Not smooth means there are very small jumps in playback (unnoticeable in almost anything but the continuous scrolling I described). This has absolutely nothing to do with the upload which works perfectly.

This jumps could be visible because of refresh rate difference. Your monitor is 60Hz but source is 25i. If you can render at full speed (60 FPS) some frames from source would be rendered 3 times per second and all other 2 times per second.

Do you use any filtering? If you use for example linear filtering interlaced image would be fiteret and you can see ghosts on screen, very noticable on horizontal scrolls. Also any interlaced image downscale would have artifacts.

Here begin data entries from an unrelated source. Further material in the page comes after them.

/-- Settles O27: whatever the byte, it is masked before it is written. -/
theorem randomByteIsMasked : Obligations.RandomByteIsMasked := by
  unfold Obligations.RandomByteIsMasked
  refine ⟨fun r x kk s hx => rndWith_next r hx kk s, fun x kk s hx => ?exec, exec_rnd_eq_rndWith⟩
  refine ⟨_, (exec_rnd_eq_rndWith x kk s).trans (rndWith_next _ hx kk s), ?masked, fun r hr => ?other, rfl, rfl⟩
  case masked => exact (congrArg (· &&& ~~~kk) (State.reg_setReg_same s x _)).trans (byte_and_and_not _ kk)
  case other => exact State.reg_setReg_other s hr.symm _

end Sys2Proof.Machine

/-! ## Index register and memory transfers (spec/43_index_memory.md) -/

namespace Sys2Proof.Machine

/-! ### The index register (R140 to R142) -/

/-- Settles O28: no register field is tested and the rule always completes. -/
theorem loadIndexImmediate : Obligations.LoadIndexImmediate := by
  unfold Obligations.LoadIndexImmediate
  intro nnn s
  rw [← addrToWord_eq_ofNat]
  exact exec_ok List.not_mem_nil rfl

/-- The sum of `ADD I` is reduced to 16 bits alone (R141). -/
theorem word_add_byteToWord_toNat (w : Word) (b : Byte) :
    (w + byteToWord b).toNat = (w.toNat + b.toNat) % 65536 := by
  rw [BitVec.toNat_add, byteToWord, BitVec.toNat_setWidth_of_le (by decide)]

/-- Settles O29: the rule always completes and writes the index register alone. -/
theorem addToIndexWrapsSilently : Obligations.AddToIndexWrapsSilently := by
  unfold Obligations.AddToIndexWrapsSilently
  exact fun x s hx =>
    ⟨_, exec_ok (flagReg_not_mem_single hx) rfl, word_add_byteToWord_toNat s.index (s.reg x), rfl, rfl⟩

theorem ruleOf_ldFV_noFont (x : Reg) {p : State} (h : p.cfg.font = none) :
    ruleOf (.ldFV x) p = .error { cause := .noFont, addr := 0 } := by
  simp only [ruleOf, h]

theorem ruleOf_ldFV_font (x : Reg) {p : State} {f : Font} (h : p.cfg.font = some f) :
    ruleOf (.ldFV x) p = .ok { p with index := f.glyphAddr[(p.reg x).toNat] } := by
  simp only [ruleOf, h]

/-- Settles O30: the rule traps without a font and completes with one. -/
theorem glyphAddressOrNoFont : Obligations.GlyphAddressOrNoFont := by
  unfold Obligations.GlyphAddressOrNoFont
  exact ⟨fun x s hx hfont => ⟨_, exec_trap (flagReg_not_mem_single hx) (ruleOf_ldFV_noFont x hfont), rfl⟩,
    fun x f s hx hfont => exec_ok (flagReg_not_mem_single hx) (ruleOf_ldFV_font x hfont)⟩

/-! ### The causes of a failing transfer (spec/20_memory.md R46, R47) -/

section DataAccess

variable {i : Instr} {kind : Access} {len : Nat} {s : State}
  (hi : flagReg ∉ testedRegs i) (hd : dataAccess i = some (kind, len))

include hi hd

/-- A failing byte below program space: the first byte that fails lies there too. -/
theorem takesFault_memGuard_of_byte {k : Nat} (hk : k < len) (hlo : s.index.toNat + k < 0x200)
    (hfail : ¬ accessible s kind (s.index.toNat + k)) : takesFault i s .memGuard := by
  classical
  have hex : ∃ j, ¬ accessible s kind (s.index.toNat + j) := ⟨k, hfail⟩
  have hle : Nat.find hex ≤ k := Nat.find_min' hex hfail
  have hrec := takesRecord_of_first hi hd (by omega) (fun j hj => not_not.mp (Nat.find_min hex hj)) (Nat.find_spec hex)
  rw [if_pos (by omega)] at hrec
  exact takesFault_of_takesRecord hrec

/-- No instruction's transfer is long enough to begin below program space and run past the top. -/
theorem takesFault_memRange_of_end (hpos : 0 < len) (hlen : len ≤ 16) (hhi : 0x1000 < s.index.toNat + len) :
    takesFault i s .memRange :=
  takesFault_of_takesRecord (takesRecord_memRange hi hd hpos (by omega) hhi)

end DataAccess

/-- A store that begins in the guard region fails at `I`, with or without a font. -/
theorem takesFault_memGuard_of_store {i : Instr} {len : Nat} {s : State} (hi : flagReg ∉ testedRegs i)
    (hd : dataAccess i = some (.write, len)) (hlen : 0 < len) (hlo : s.index.toNat < 0x200) :
    takesFault i s .memGuard :=
  takesFault_of_takesRecord (takesRecord_memGuard hi hd hlen hlo (.inl rfl))

/-! ### The two stores (R143, R144) -/

/-- A stored block reads back byte by byte. -/
theorem Memory.read_writeBytes_inside {m : Memory} {ea k : Nat} {vs : List Byte} (hwf : m.wf = true)
    (hend : ea + vs.length ≤ 0x1000) (hk : k < vs.length) : (m.writeBytes ea vs).read (ea + k) = vs[k] := by
  rw [Memory.read_writeBytes hwf hend, dif_pos (by omega)]
  simp only [Nat.add_sub_cancel_left]

/-- A stored block leaves every byte below and above it. -/
theorem Memory.read_writeBytes_outside {m : Memory} {ea a : Nat} {vs : List Byte} (hwf : m.wf = true)
    (hend : ea + vs.length ≤ 0x1000) (ha : a < ea ∨ ea + vs.length ≤ a) :
    (m.writeBytes ea vs).read a = m.read a := by
  rw [Memory.read_writeBytes hwf hend, dif_neg (by omega)]

/-- A store of three digits inside program space completes and writes memory alone, besides the advance of `pc`. -/
theorem exec_ldBV_program {x : Reg} {s : State} (hx : x ≠ 15#4) (hlo : 0x200 ≤ s.index.toNat)
    (hhi : s.index.toNat + 2 ≤ 0xFFF) :
    exec (.ldBV x) s =
      .next { s.advance with mem := s.mem.writeBytes s.index.toNat (decimalDigits (s.reg x)) } := by
  have hok : s.advance.dataFault .write 3 = none := accessFault_program hlo (Nat.succ_le_succ hhi)
  exact exec_ok (flagReg_not_mem_single hx) (by simp [ruleOf, withAccess_ok hok])

/-- A number that fits in the word is stored as it is. -/
theorem toNat_ofNat_of_lt {w n : Nat} (h : n < 2 ^ w) : (BitVec.ofNat w n).toNat = n := Nat.mod_eq_of_lt h

/-- Settles O31: the bytes stored are the digits, and each of them fits in a byte. -/
theorem decimalDigitsAreStored : Obligations.DecimalDigitsAreStored := by
  unfold Obligations.DecimalDigitsAreStored
  refine ⟨fun x s hx hwf hlo hhi => ?stored, fun x s hx => ?guard, fun x s hx hhi => ?range,
    fun s => takesFault_regIndex s (List.mem_singleton_self _)⟩
  case stored =>
    have hend : s.index.toNat + (decimalDigits (s.reg x)).length ≤ 0x1000 := Nat.succ_le_succ hhi
    have digit {k : Nat} (hk : k < 3) := Memory.read_writeBytes_inside hwf hend hk
    have hbyte := (s.reg x).isLt
    refine ⟨_, exec_ldBV_program hx hlo hhi, ?hundreds, ?tens, ?ones, fun a ha => ?other, rfl, rfl⟩
    case hundreds => exact (congrArg _ (digit (k := 0) (by decide))).trans (toNat_ofNat_of_lt (by omega))
    case tens => exact (congrArg _ (digit (k := 1) (by decide))).trans (toNat_ofNat_of_lt (by omega))
    case ones => exact (congrArg _ (digit (k := 2) (by decide))).trans (toNat_ofNat_of_lt (by omega))
    case other => exact Memory.read_writeBytes_outside hwf hend ha
  case guard => exact takesFault_memGuard_of_store (flagReg_not_mem_single hx) rfl (by decide)
  case range =>
    exact takesFault_memRange_of_end (flagReg_not_mem_single hx) rfl (by decide) (by decide) (Nat.succ_lt_succ hhi)
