-- ==== Sys2Proof/Syntax.lean ====
section
/-!
DEFINITION. The commands of the NG4: one constructor for each row of the table of operations and events, with the
operands that the rules give it. Values that reach the part from outside (a sensor reading, a frame, the symbols in
error in a block, what an oscillator did) are operands. A core instruction's row carries the core and the whole 64-bit
instruction word (R76 to R78), which must spell that row.
-/

namespace Sys2Proof

open Machine (Page)

/-- A core index y × 128 + x (R7). -/
abbrev CoreIx := Fin 8192
/-- A chip-to-chip link L0 to L31 (R6). -/
abbrev LinkIx := Fin 32
/-- A stack S0 to S7 (R6). -/
abbrev StackIx := Fin 8
/-- A die D0 to D3 (R6). -/
abbrev DieIx := Fin 4
/-- A transfer engine, die × 16 + engine (R57). -/
abbrev EngIx := Fin 64
/-- A known-context number (R344). -/
abbrev CtxIx := Fin 64
/-- A polder id (R340). -/
abbrev PolderIx := Fin 128
/-- A sluice region, die × 16 + region (R57). -/
abbrev RegionIx := Fin 64
/-- A binding of an update engine. -/
abbrev BindIx := Fin 4
/-- A weight lock (R326). -/
abbrev LockIx := Fin 8
/-- A stream: 0 FWD, 1 BWD, 2 AUX, 3 UPD (R347). -/
abbrev StreamIx := Fin 4

/-- The requester paths of register accesses that commands take (R70); a core's own accesses are its LD and ST. -/
inductive Path where
  | host | mgmt
deriving DecidableEq, Repr

/-- The work an access or error belongs to: its known context and step tag, where it carries them (R400, R417). -/
structure WorkTag where
  ctx  : Option CtxIx
  step : Option Nat
deriving DecidableEq, Repr

/-- A wait unit: a core's tally slot on its die (R95) or the fetcher's, for the head entry of a stream (R354). -/
inductive WaitUnit where
  | core (c : CoreIx) (slot : Fin 4)
  | fetcher (n : CtxIx) (st : StreamIx)
deriving DecidableEq, Repr

/-- The body of one frame: its bytes and its POISON mark (R283, R284). `len` is its BODY_LEN field. -/
structure FrameBody where
  len    : Nat
  bytes  : List Byte
  poison : Bool
deriving DecidableEq, Repr

/-- A train: the full header of R283 and the bodies of its frames in order, the first frame's first (R284). `gaps` says
how many frames of other trains were numbered between each frame and the one before it (none where the list ends), since
trains of different VCs interleave; `closed` that its last frame carried LAST = 1. A train of TYPE 7 is a run of
CONT frames on a VC with no open train. -/
structure Train where
  type      : Nat
  op        : Nat
  vc        : Nat
  stepValid : Bool
  alt       : Bool
  seq       : Nat
  dst       : Nat
  src       : Nat
  polder    : Nat
  gen       : Nat
  step      : Nat
  addr      : Nat
  job       : Nat
  arg       : Nat
  bodies    : List FrameBody
  gaps      : List Nat
  closed    : Bool
deriving DecidableEq, Repr

/-- An EMB frame (R415): the header fields it uses and its body words. `train` holds the body of a REPLAY (R424). -/
structure EmbMsg where
  op      : Nat
  src     : Nat
  dst     : Nat
  job     : Nat
  step    : Nat
  epoch   : Nat
  subject : Nat
  aux     : Nat
  arg     : Nat
  extra   : List Nat
deriving DecidableEq, Repr

/-- The body of a CREDIT frame (R288): cumulative credits, acknowledgement, replay request, cumulative stale counts. -/
structure CreditBody where
  cum    : List Nat
  ackSeq : Nat
  nak    : Option Nat
  stale  : List Nat
deriving DecidableEq, Repr

/-- Who adds to a tally (R354): the host, or a TALLY_ADD train that arrived on a link. -/
inductive TallyOrigin where
  | host (a : Nat) (v : DWord)
  | frame (k : LinkIx) (t : Train)
deriving DecidableEq, Repr

/-- How a work request ended (R307, R432): acknowledged, a transport error, or a remote-access error. -/
inductive RdmaResult where
  | done | transport | access
deriving DecidableEq, Repr

/-- What the LDPC decoder found in a page (R208). -/
inductive PageResult where
  | clean | corrected | bad
deriving DecidableEq, Repr

/-- A request to install an image (R209, R474), as the mailbox hands it to the management complex: the free pages it
takes, the signed object (R469), and the spare blocks in % that are left once it is written (R208). -/
structure InstallReq where
  base  : Nat
  obj   : List Byte
  spare : Nat
deriving DecidableEq, Repr

/-- A request to enrol an owner (R474): the two key hashes, of 48 bytes each, as the mailbox holds them. -/
structure EnrolReq where
  ecdsa : List Byte
  hss   : List Byte
deriving DecidableEq, Repr

/-- What the auditors of a sampled MMA found (R436): whether SAT differs from the audited core's, and each entry that
differs with the auditor's value; for the first auditor, and for the second where there is a mismatch. -/
structure AuditResult where
  sat1  : Bool
  diff1 : List (Nat × Nat)
  sat2  : Bool
  diff2 : List (Nat × Nat)
deriving DecidableEq, Repr

/-- What a come-out step found (R453, R454): the rounds of CFG_R counts and the strap pins (R458, R460); whether the D0
path and the D2 path pass (R455); fuse rows corrected, and whether fuse integrity failed (R465); whether the committed
quay directory copy, and which of the two slots of its commit word, fail their CRC (R209); the module channels that fail
retraining (R180); cores that fail self-test;
whether the evaluator's and the security engine's known-answer tests pass (R178); the dies whose horizontal and whose
vertical bridge fails training (R53); the version and rate at which the host link trains, or none (R506); the host-window
pages (4 KiB) that the adapter does not translate from then on (R205). -/
structure ComeoutInput where
  counts   : List (List Nat)
  boot0    : Bool
  boot1    : Bool
  oscsel   : Bool
  d0       : Bool
  d2       : Bool
  fuseRows : Nat
  fuseBad  : Bool
  dirBad   : Bool
  badSlot0 : Bool
  badSlot1 : Bool
  badChans : List Nat
  badCores : List CoreIx
  rngOk    : Bool
  secOk    : Bool
  badH     : List DieIx
  badV     : List DieIx
  hlink    : Option (Nat × Bool)
  holes    : List Nat
deriving DecidableEq, Repr

/-- What the sampler saw of the retirement that brought its countdown to 0 (R491, R492). -/
structure SampleInput where
  core    : CoreIx
  pc      : Nat
  word    : DWord
  mb      : Nat
  latency : Nat
  cause   : Nat
  addr    : Nat
  held    : Nat
deriving DecidableEq, Repr

/-- What a link's decoder reports with an uncorrectable codeword (R275, R276): how many frames it loses, and how many symbols
the decoder has corrected since the last report. -/
structure FecLoss where
  frames : Nat
  sym    : Nat
deriving DecidableEq, Repr

/-- One regulator's report (R370): voltage in mV, current in 0.1 A, power in 0.1 W. -/
structure RailSample where
  v : Nat
  i : Nat
  p : Nat
deriving DecidableEq, Repr

/-- What the meters of a control window read: each region's rail-plane current in mA (R384) and lowest canary slack in %
(R391), each die's canal, bridge and link bytes (R372), and the amounts by which the energy of each rail divides: rail,
context (none: what no context's key covers), amount (R393). -/
structure Meter where
  amps    : List Nat
  slack   : List Nat
  traffic : List Nat
  shares  : List (Nat × Option CtxIx × Nat)
deriving DecidableEq, Repr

btw… how do you grab live video? Using some TV card? Any DirectShow stuff involved? If yes, did you fix sync source?

Hi,

No, the output is 50Hz, I do not sync at all to the VGA monitor. I read back from the GPU at 50fps (twice the required speed), interlace then transfer the finished image back to the video card. I use various cards, all of them broadcast quality capture boards, e.g. the Decklink from Blackmagic. The whole rendering is synced top this video card and not the GPU.

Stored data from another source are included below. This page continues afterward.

-- ==== Sys2Proof/Config.lean ====
section
/-!
DEFINITION. Configuration constants and free values: what the spec leaves open is an opaque constant with no body, so
that no proof can see a value of it and every claim holds for all of them.
-/

namespace Sys2Proof.Config

/-- A free number, a fresh one for each index (the counter `State.free`): where the spec leaves a value or a choice
open and the machine goes on. Marked in the assumption log. -/
opaque freeNat : Nat → Nat

/-- A free 64-bit word for each index. -/
opaque freeWord : Nat → BitVec 64

/-- A free byte: index, position. -/
opaque freeByte : Nat → Nat → BitVec 8

/-- The candidate bits of the functions of R106 and R107 whose last bits the spec bounds but does not fix: a fixed
function of the function code, the format (true for FP64) and the input bits. -/
opaque trans : Nat → Bool → Nat → Nat

/-- What a conversion or operation writes where the spec states no result (a fixed function of code and input). -/
opaque unstated : Nat → Nat → Nat

/-- Whether a signature over the bytes (by key index) verifies, as the security engine's ECDSA P-384 and LMS/HSS units
compute it (R35, R469): the first argument names the algorithm. -/
opaque sigValid : Nat → Nat → List Nat → Bool

/-- The signature bytes that the device key produces over a message (R477, R478): the first argument names the
algorithm, the second the one-time index. -/
opaque sigMake : Nat → Nat → List Nat → List Nat

/-- The SHA-384 digest of bytes (FIPS 180-4), which the spec names and does not print. -/
opaque sha384 : List Nat → List Nat

/-- What the body of a policy object names: the DEVICE_ID's bytes and the field fuse bits to set (R468); the layout of
the body is stated nowhere. -/
opaque policyDevice : List Nat → List Nat
opaque policyBits : List Nat → List Nat

/-- The key slot that the body of a revocation object revokes (R468); the layout is stated nowhere. -/
opaque revokedSlot : List Nat → Nat

/-- The DEVICE_ID and the nonce that the body of a debug unlock token names (R470); the layout is stated nowhere. -/
opaque tokenDevice : List Nat → List Nat
opaque tokenNonce : List Nat → Nat

/-- The TAP's identification code (R467); its value is stated nowhere. -/
opaque idcode : Nat

/-- The random number generator of the security engine for nonces (R470). -/
opaque nonce : Nat → Nat

/-- The fused energy per byte of a die's canal, bridge and link traffic, in pJ (R372); no value is stated. -/
opaque trafficEnergy : Nat → Nat

end Sys2Proof.Config
end

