-- ==== Sys2Proof/Machine/RegsHeader.lean ====
section
/-!
DEFINITION. Register tables: one `RegField` for each row of the spec's register tables, offsets, widths, kinds,
after-reset values and clearing reach as the tables give them (R14 to R17, R60, R61).
-/

namespace Sys2Proof.Machine.R

/-! ### HEADER registers (R61, 02_register_pages.md) -/

/-- HEADER.PAGE_ID.CLASS, R61. -/
def HEADER_PAGE_ID_CLASS : RegField :=
  ⟨.header, "PAGE_ID.CLASS", 0x0, 0, 0, 1, 0, 8, .ro, false, false, 0, [], .derived, .never⟩
/-- HEADER.PAGE_ID.INSTANCE, R61. -/
def HEADER_PAGE_ID_INSTANCE : RegField :=
  ⟨.header, "PAGE_ID.INSTANCE", 0x0, 0, 0, 1, 8, 24, .ro, false, false, 0, [], .derived, .never⟩
/-- HEADER.PAGE_VER.MINOR, R61. DESIGN CHOICE (log 67): 0 in every class, where no chapter gives a value. -/
def HEADER_PAGE_VER_MINOR : RegField :=
  ⟨.header, "PAGE_VER.MINOR", 0x4, 0, 0, 1, 0, 8, .ro, false, false, 0, [], .derived, .never⟩
/-- HEADER.PAGE_VER.MAJOR, R61. -/
def HEADER_PAGE_VER_MAJOR : RegField :=
  ⟨.header, "PAGE_VER.MAJOR", 0x4, 0, 0, 1, 8, 8, .ro, false, false, 1, [], .fixed, .never⟩
/-- HEADER.PAGE_CAPS.LOCK_CAP, R61. -/
def HEADER_PAGE_CAPS_LOCK_CAP : RegField :=
  ⟨.header, "PAGE_CAPS.LOCK_CAP", 0x8, 0, 0, 1, 0, 1, .ro, false, false, 0, [], .derived, .never⟩
/-- HEADER.PAGE_CAPS.WB_CAP, R61. -/
def HEADER_PAGE_CAPS_WB_CAP : RegField :=
  ⟨.header, "PAGE_CAPS.WB_CAP", 0x8, 0, 0, 1, 1, 1, .ro, false, false, 0, [], .derived, .never⟩
/-- HEADER.PAGE_CAPS.SRST_CAP, R61. -/
def HEADER_PAGE_CAPS_SRST_CAP : RegField :=
  ⟨.header, "PAGE_CAPS.SRST_CAP", 0x8, 0, 0, 1, 2, 1, .ro, false, false, 0, [], .derived, .never⟩
/-- HEADER.PAGE_CAPS.EMBED, R61. -/
def HEADER_PAGE_CAPS_EMBED : RegField :=
  ⟨.header, "PAGE_CAPS.EMBED", 0x8, 0, 0, 1, 3, 1, .ro, false, false, 0, [], .derived, .never⟩
/-- HEADER.PAGE_LOCK.LOCK, R61. DESIGN CHOICE (log 65): MODULE clears it on the AON page too, as
R61 and R447 say, where R55 says that only FULL clears that page. -/
def HEADER_PAGE_LOCK_LOCK : RegField :=
  ⟨.header, "PAGE_LOCK.LOCK", 0xc, 0, 0, 1, 0, 1, .rw, false, false, 0, [], .fixed, .module⟩
/-- HEADER.CTRL_PEND.CTRL_P, R61. -/
def HEADER_CTRL_PEND_CTRL_P : RegField :=
  ⟨.header, "CTRL_PEND.CTRL_P", 0x14, 0, 0, 1, 0, 1, .ro, false, false, 0, [], .fixed, .block⟩
/-- HEADER.CTRL_PEND.BLOCK_P, R61. -/
def HEADER_CTRL_PEND_BLOCK_P : RegField :=
  ⟨.header, "CTRL_PEND.BLOCK_P", 0x14, 0, 0, 1, 1, 1, .ro, false, false, 0, [], .fixed, .block⟩
/-- HEADER.CTRL_PEND.REPLACED, R61. -/
def HEADER_CTRL_PEND_REPLACED : RegField :=
  ⟨.header, "CTRL_PEND.REPLACED", 0x14, 0, 0, 1, 2, 1, .w1c, false, false, 0, [], .fixed, .block⟩
/-- HEADER.SRST.REQ, R61. -/
def HEADER_SRST_REQ : RegField :=
  ⟨.header, "SRST.REQ", 0x1c, 0, 0, 1, 0, 1, .wo, false, false, 0, [], .fixed, .never⟩
/-- HEADER.SRST.IDLE, R61. -/
def HEADER_SRST_IDLE : RegField :=
  ⟨.header, "SRST.IDLE", 0x1c, 0, 0, 1, 1, 1, .ro, false, false, 1, [], .fixed, .never⟩
/-- HEADER.SRST.SRST_REFUSED, R61. -/
def HEADER_SRST_SRST_REFUSED : RegField :=
  ⟨.header, "SRST.SRST_REFUSED", 0x1c, 0, 0, 1, 2, 1, .w1c, false, false, 0, [], .fixed, .block⟩
/-- HEADER.ERR_STAT.ERR, R61. -/
def HEADER_ERR_STAT_ERR : RegField :=
  ⟨.header, "ERR_STAT.ERR", 0x20, 0, 0, 1, 0, 31, .w1c, false, false, 0, [], .fixed, .block⟩
/-- HEADER.ERR_STAT.MULTI, R61. -/
def HEADER_ERR_STAT_MULTI : RegField :=
  ⟨.header, "ERR_STAT.MULTI", 0x20, 0, 0, 1, 31, 1, .w1c, false, false, 0, [], .fixed, .block⟩
/-- HEADER.ERR_MASK.MASK, R61. -/
def HEADER_ERR_MASK_MASK : RegField :=
  ⟨.header, "ERR_MASK.MASK", 0x24, 0, 0, 1, 0, 31, .rw, false, true, 0, [], .fixed, .block⟩
/-- HEADER.ERR_FIRST.CODE, R61. -/
def HEADER_ERR_FIRST_CODE : RegField :=
  ⟨.header, "ERR_FIRST.CODE", 0x28, 0, 0, 1, 0, 16, .ro, false, false, 0, [], .fixed, .block⟩
/-- HEADER.ERR_FIRST.BIT, R61. -/
def HEADER_ERR_FIRST_BIT : RegField :=
  ⟨.header, "ERR_FIRST.BIT", 0x28, 0, 0, 1, 16, 5, .ro, false, false, 0, [], .fixed, .block⟩
/-- HEADER.ERR_FIRST.VALID, R61. -/
def HEADER_ERR_FIRST_VALID : RegField :=
  ⟨.header, "ERR_FIRST.VALID", 0x28, 0, 0, 1, 31, 1, .ro, false, false, 0, [], .fixed, .block⟩
/-- HEADER.ERR_INJ.BIT, R61. -/
def HEADER_ERR_INJ_BIT : RegField :=
  ⟨.header, "ERR_INJ.BIT", 0x2c, 0, 0, 1, 0, 5, .rw, false, true, 0, [], .fixed, .block⟩
/-- HEADER.ERR_INJ.ARM, R61. -/
def HEADER_ERR_INJ_ARM : RegField :=
  ⟨.header, "ERR_INJ.ARM", 0x2c, 0, 0, 1, 8, 1, .rw, false, true, 0, [], .fixed, .block⟩
/-- HEADER.BOUNDARY_CNT.COUNT, R61. -/
def HEADER_BOUNDARY_CNT_COUNT : RegField :=
  ⟨.header, "BOUNDARY_CNT.COUNT", 0x30, 0, 0, 1, 0, 32, .ro, false, false, 0, [], .fixed, .block⟩

/-- The register fields of the HEADER class, in the order of its table (R61). -/
def HEADER_fields : List RegField :=
  [HEADER_PAGE_ID_CLASS, HEADER_PAGE_ID_INSTANCE, HEADER_PAGE_VER_MINOR, HEADER_PAGE_VER_MAJOR, HEADER_PAGE_CAPS_LOCK_CAP, HEADER_PAGE_CAPS_WB_CAP, HEADER_PAGE_CAPS_SRST_CAP, HEADER_PAGE_CAPS_EMBED, HEADER_PAGE_LOCK_LOCK, HEADER_CTRL_PEND_CTRL_P, HEADER_CTRL_PEND_BLOCK_P, HEADER_CTRL_PEND_REPLACED, HEADER_SRST_REQ, HEADER_SRST_IDLE, HEADER_SRST_SRST_REFUSED, HEADER_ERR_STAT_ERR, HEADER_ERR_STAT_MULTI, HEADER_ERR_MASK_MASK, HEADER_ERR_FIRST_CODE, HEADER_ERR_FIRST_BIT] ++
  [HEADER_ERR_FIRST_VALID, HEADER_ERR_INJ_BIT, HEADER_ERR_INJ_ARM, HEADER_BOUNDARY_CNT_COUNT]

end Sys2Proof.Machine.R
end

I tried every filtering method. I cannot notice any difference between nearest and linear, at least not when video is applied on a screen sized quad (which I think is logical: neither minification nor magnification takes place).

Once again, I am quite certain there is no sync problem. All other stuff I render with opengl than read back looks perfectly smooth in movement.

(BTW Directshow: I asked for help about avi playback using Directshow a few months ago. I remember that I got a very good tip from you then and it is working perfectly. Thanks once again.)

the output is 50Hz, I do not sync at all to the VGA monitor

You mean your vga monitor is at 50hz ?
If not, it should.
And you should vsync too.

Anything else will show slight time jerkiness, especially visible on scrollings.

Hmm, I think I did not describe the situation very well. I also have an output on the VGA but it is only for preview. I do not even care about how it looks. The real output appears on the video card, and the render is synced to that.

On this video card, playback is fine and smooth. Any graphics the application itself creates and renders using opengl, even continuously scrolling elements move perfectly fine. If I display the live video that is being captured from the input of the card, upload it as a texture and apply it on a full screen quad, I should see the video input without any change in any of the pixels on the output. But I don’t. The change is hardly noticeable, but it is definitely there, because the scrolling text of a news channel shows it. I suspect it is due to rounding error because of normalized texture coordinates and I wanted to know if there is a remedy or can I expect a texture2dRect to solve this problem.

> rounding error because of normalized texture coordinates
Very unlikely.
Generate 1 pixel-wide black/white checkerboard to the output, you will see if there are coordinates problems.

Screenshot please.

OK, I will try the checkerboard although it will be impossible to check visually. Graphics like that as an interlaced video signal (i.e. TV) will look like one big flash.

Thanks for the tip and making me suspect that I was wrong in the first place. I tried the checkerboard, and it looked perfect. Finally I found out that there were not one but two problems:

An ordinary bug that made me think it was a texture coordinate thing instead of the real culprit, a shader I made to improve hardware antialiasing.